First Rebirth (Early Renaissance)
- Metric Innovation: Beginning around 1526, adopting a new metric based on forms such as the sonnet, the tercets, the octava real, and the lira.
- Aesthetic Ideal: The aesthetic ideal lies in ease and the absence of affectation. Garcilaso de la Vega is the most representative author of this time.
- Themes: The primary theme is love, rooted in a deep Petrarchan lyrical tone. It is a personal feeling, often featuring nature, and shows a noticeable taste for mythological subjects.
Mannerism (Second Renaissance)
In Mannerism, the style becomes more thoughtful and artificial. Fernando de Herrera, San Juan de la Cruz, and Fray Luis de León represent these trends. The variety of tone is higher, and a wider range of stylistic resources is applied. The first works of Lope de Vega or Góngora would be framed within Mannerism.
These stages develop the same central theme: the theme of carpe diem.
Key Figures of the Baroque Era
Francisco de Quevedo
Quevedo is a poet, a mocking critic, and a ruthless observer. He was deeply concerned about the problems of his time. He was capable of the most atrocious mockery alongside the highest sense of the harshest criticism and profound reflection.
Poetic Works of Quevedo
His poetry is one of the most dense and surprising of the century. It was published posthumously in 1648 under the title Parnassus Español. It collects political, philosophical, loving, and highly burlesque poems. He had a very Baroque attitude; his topics include the everyday and the theme of memento mori.
Luis de Góngora
Classification of Góngora's Works
- Juvenile Poetry: Letrillas, ballads, and sonnets.
- Adult Poetry: Fable of Pyramus and Thisbe, Panegyric to the Duke of Lerma, Solitudes, and Fable of Polyphemus and Galatea.
Solitudes (Soledades)
The work remained unfinished. It tells the story of a pilgrim across four ages, but only Solitude I was completed.

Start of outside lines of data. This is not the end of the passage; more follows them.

-- ==== Sys2Proof/Certificates/Slice0/Obligations.lean ====
section
/-! DEFINITION. The statements for the provers. Each says which rule of spec/ it formalises. Statements about the
environment's answers hold for every answer, the free values of Config among them; statements about the checksum hold for
every ROM. -/

open Sys2Proof Sys2Proof.Machine

/-! ### Encoding -/

/-- Words written out from R81 to R83 and R86, with any last byte, decode to the commands they stand for. -/
def Obligations.WrittenOutRequestsDecode : Prop :=
  ∀ cc : Byte,
    decodeCommand (byteOf [0x01, 0xAA, 0xAA, 0xAA, 0xAA, 0xAA, 0xAA, 0xAA, 0xAA, 0xAA, 0xAA, 0xAA, 0xAA, 0xAA, 0xAA, cc])
      = some .noop ∧
    decodeCommand (byteOf [0x04, 0x12, 0x34, 0xDE, 0xAD, 0xBE, 0xEF, 0x01, 0x02, 0x03, 0x04, 0x05, 0x06, 0x07, 0x08, cc])
      = some (.turnCar 4660) ∧
    decodeCommand (byteOf [0x05, 0x7F, 0xFF, 0, 0, 0, 0, 0, 0, 0, 0, 0, 0, 0, 0, cc]) = some (.adjustSpeed 32767) ∧
    decodeCommand (byteOf [0x06, 0x00, 0x64, 0xFF, 0x9C, 0, 0, 0, 0, 0, 0, 0, 0, 0, 0, cc])
      = some (.rotateCam 100 (-100)) ∧
    decodeCommand (byteOf [0x09, 0, 0, 0, 0, 0, 0, 0, 0, 0, 0, 0, 0, 0, 0, cc]) = some (.unknownCommand 0x09)

/-- R81 to R83, R95: the frame of a well-formed request, stamped with its checksum, decodes to that request, with every
operand at every value. -/
def Obligations.EncodedRequestsDecodeBack : Prop :=
  ∀ (rom : CrcRom) (i : Instr), i.isRequest = true → wellFormed i = true →
    decodeRequest rom (encode rom i) = .ok i

/-- R84, R85, R139: the frame of a well-formed response decodes to that response, with every payload at every value. -/
def Obligations.EncodedResponsesDecodeBack : Prop :=
  ∀ (rom : CrcRom) (i : Instr), i.isRequest = false → wellFormed i = true →
    decodeResponse rom (encode rom i) = .ok i

/-- R84, R92: a byte sequence that decodes as a response is the frame of that response, so a response has one frame. Rests
on the model's rejection of nonzero padding (log 16). -/
def Obligations.ResponseFramesHaveOneMeaning : Prop :=
  ∀ (rom : CrcRom) (f : List Byte) (i : Instr), decodeResponse rom f = .ok i → encode rom i = f

/-- R91: a frame with a correct checksum is accepted whatever its unused bytes, and they do not matter to what it decodes
to. -/
def Obligations.UnusedRequestBytesAreIgnored : Prop :=
  ∀ (rom : CrcRom) (f : List Byte), f.length = 16 → hasChecksum rom f = true →
    ∃ i, decodeRequest rom f = .ok i ∧
      ∀ g : List Byte, g.length = 16 → hasChecksum rom g = true →
        g.take (1 + declaredPayload (f.getD 0 0)) = f.take (1 + declaredPayload (f.getD 0 0)) →
        decodeRequest rom g = .ok i

/-- R82, R90: what the multiplexer answers is a well-formed request. -/
def Obligations.DecodedCommandsAreWellFormed : Prop :=
  ∀ (rd : Nat → Option Byte) (i : Instr), decodeCommand rd = some i → i.isRequest = true ∧ wellFormed i = true

/-- R83: the operand positions of each command; no other command reads a payload byte. -/
def Obligations.OperandsStandWhereDeclared : Prop :=
  (∀ (rd : Nat → Option Byte) (h l : Byte), rd 1 = some h → rd 2 = some l →
    (rd 0 = some 0x04 → decodeCommand rd = some (.turnCar (i16OfBytes h l))) ∧
    (rd 0 = some 0x05 → decodeCommand rd = some (.adjustSpeed (i16OfBytes h l)))) ∧
  (∀ (rd : Nat → Option Byte) (h l h' l' : Byte), rd 0 = some 0x06 →
    rd 1 = some h → rd 2 = some l → rd 3 = some h' → rd 4 = some l' →
    decodeCommand rd = some (.rotateCam (i16OfBytes h l) (i16OfBytes h' l'))) ∧
  (∀ (c : Byte), c ≠ 0x04 → c ≠ 0x05 → c ≠ 0x06 →
    ∃ i, ∀ rd : Nat → Option Byte, rd 0 = some c → decodeCommand rd = some i)

/-! ### Codec and buffers -/

/-- R136: a signed 16-bit value written at a payload offset is read back there, and writing back the value read changes no
byte: the mapping between values and byte pairs is a bijection. -/
def Obligations.EncodeDecodeI16RoundTrip : Prop :=
  ∀ (F : Memory) (plen o : Nat) (inside : InPayload plen o),
    (∀ v : I16, decodeI16 (encodeI16 v F plen o inside).read plen o inside = some v) ∧
    (∀ v : I16, decodeI16 F.read plen o inside = some v →
      ∀ a, (encodeI16 v F plen o inside).read a = F.read a)

/-- R56, R57: a read after a write gives the value written, at both widths; a 2-byte access is big-endian; a write changes
no other byte. -/
def Obligations.MemReadAfterMemWrite : Prop :=
  ∀ m : Memory,
    (∀ (i : Fin 16) (v : Byte), memRead1 (memWrite1 m i v) i = some v ∧
      ∀ a, a ≠ i.val → (memWrite1 m i v).read a = m.read a) ∧
    (∀ (i : Fin 15) (v : BitVec 16), memRead2 (memWrite2 m i v) i = some v ∧
      (memWrite2 m i v).read i.val = some (v.extractLsb' 8 8) ∧
      (memWrite2 m i v).read (i.val + 1) = some (v.extractLsb' 0 8) ∧
      ∀ a, a ≠ i.val → a ≠ i.val + 1 → (memWrite2 m i v).read a = m.read a) ∧
    (∀ i : Fin 16, memRead1 m i = m.read i.val) ∧
    (∀ (i : Fin 15) (h l : Byte), m.read i.val = some h → m.read (i.val + 1) = some l →
      ∃ v, memRead2 m i = some v ∧ v.toNat = h.toNat * 256 + l.toNat)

This poem is composed of silvas.
Fable of Polyphemus and Galatea
This work recounts the story of the Cyclops Polyphemus, who falls in love with the young Galatea, who despises him because she loves the shepherd Acis.
Góngora wrote sonnets of exceptional aesthetic quality on a variety of topics, often featuring the theme of carpe diem.
Style and Culteranismo
Critics often distinguish two periods in Góngora's work: The first, Mannerist, includes poems and short meters dealing with light issues; the second, full of artificial difficulties, represents the highest elevation of Culteranismo.